*TASK TO CARRY OUT*
Without skipping a line, reproduce the entries exactly.

(Collected data entries)
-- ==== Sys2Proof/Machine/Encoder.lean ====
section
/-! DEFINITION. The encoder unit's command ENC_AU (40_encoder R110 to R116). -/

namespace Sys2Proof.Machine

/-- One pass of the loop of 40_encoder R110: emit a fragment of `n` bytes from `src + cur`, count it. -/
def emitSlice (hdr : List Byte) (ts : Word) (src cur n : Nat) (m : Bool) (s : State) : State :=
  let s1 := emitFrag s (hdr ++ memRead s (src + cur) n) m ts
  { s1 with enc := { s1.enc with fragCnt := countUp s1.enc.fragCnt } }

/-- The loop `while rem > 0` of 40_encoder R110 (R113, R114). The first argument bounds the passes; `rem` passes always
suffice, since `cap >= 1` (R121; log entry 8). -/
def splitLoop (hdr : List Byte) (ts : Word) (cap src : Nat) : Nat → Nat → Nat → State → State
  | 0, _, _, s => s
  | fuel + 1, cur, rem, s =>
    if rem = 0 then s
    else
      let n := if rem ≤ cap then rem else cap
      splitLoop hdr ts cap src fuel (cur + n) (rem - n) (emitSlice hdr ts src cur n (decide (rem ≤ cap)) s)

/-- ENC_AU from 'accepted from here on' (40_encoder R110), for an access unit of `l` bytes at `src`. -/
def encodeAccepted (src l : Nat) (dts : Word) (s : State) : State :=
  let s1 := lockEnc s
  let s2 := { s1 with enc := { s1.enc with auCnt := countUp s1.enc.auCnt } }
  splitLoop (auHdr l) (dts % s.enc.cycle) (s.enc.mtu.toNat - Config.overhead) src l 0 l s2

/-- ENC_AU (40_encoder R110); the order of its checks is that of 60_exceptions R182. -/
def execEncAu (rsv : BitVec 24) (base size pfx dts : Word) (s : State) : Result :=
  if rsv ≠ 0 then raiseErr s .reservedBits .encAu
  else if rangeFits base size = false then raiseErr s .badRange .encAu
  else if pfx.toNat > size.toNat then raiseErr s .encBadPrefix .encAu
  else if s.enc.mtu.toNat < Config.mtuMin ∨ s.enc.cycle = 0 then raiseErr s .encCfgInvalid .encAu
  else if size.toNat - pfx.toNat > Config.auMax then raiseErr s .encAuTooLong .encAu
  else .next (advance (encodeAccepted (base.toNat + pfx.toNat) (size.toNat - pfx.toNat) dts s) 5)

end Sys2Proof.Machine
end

*OUTPUT BELOW*
-- ==== Sys2Proof/Machine/Encoder.lean ====
section
/-! DEFINITION. The encoder unit's command ENC_AU (40_encoder R110 to R116). -/

namespace Sys2Proof.Machine

/-- One pass of the loop of 40_encoder R110: emit a fragment of `n` bytes from `src + cur`, count it. -/
def emitSlice (hdr : List Byte) (ts : Word) (src cur n : Nat) (m : Bool) (s : State) : State :=
  let s1 := emitFrag s (hdr ++ memRead s (src + cur) n) m ts
  { s1 with enc := { s1.enc with fragCnt := countUp s1.enc.fragCnt } }

/-- The loop `while rem > 0` of 40_encoder R110 (R113, R114). The first argument bounds the passes; `rem` passes always
suffice, since `cap >= 1` (R121; log entry 8). -/
def splitLoop (hdr : List Byte) (ts : Word) (cap src : Nat) : Nat → Nat → Nat → State → State
  | 0, _, _, s => s
  | fuel + 1, cur, rem, s =>
    if rem = 0 then s
    else
      let n := if rem ≤ cap then rem else cap
      splitLoop hdr ts cap src fuel (cur + n) (rem - n) (emitSlice hdr ts src cur n (decide (rem ≤ cap)) s)

/-- ENC_AU from 'accepted from here on' (40_encoder R110), for an access unit of `l` bytes at `src`. -/
def encodeAccepted (src l : Nat) (dts : Word) (s : State) : State :=
  let s1 := lockEnc s
  let s2 := { s1 with enc := { s1.enc with auCnt := countUp s1.enc.auCnt } }
  splitLoop (auHdr l) (dts % s.enc.cycle) (s.enc.mtu.toNat - Config.overhead) src l 0 l s2

/-- ENC_AU (40_encoder R110); the order of its checks is that of 60_exceptions R182. -/
def execEncAu (rsv : BitVec 24) (base size pfx dts : Word) (s : State) : Result :=
  if rsv ≠ 0 then raiseErr s .reservedBits .encAu
  else if rangeFits base size = false then raiseErr s .badRange .encAu
  else if pfx.toNat > size.toNat then raiseErr s .encBadPrefix .encAu
  else if s.enc.mtu.toNat < Config.mtuMin ∨ s.enc.cycle = 0 then raiseErr s .encCfgInvalid .encAu
  else if size.toNat - pfx.toNat > Config.auMax then raiseErr s .encAuTooLong .encAu
  else .next (advance (encodeAccepted (base.toNat + pfx.toNat) (size.toNat - pfx.toNat) dts s) 5)

end Sys2Proof.Machine
end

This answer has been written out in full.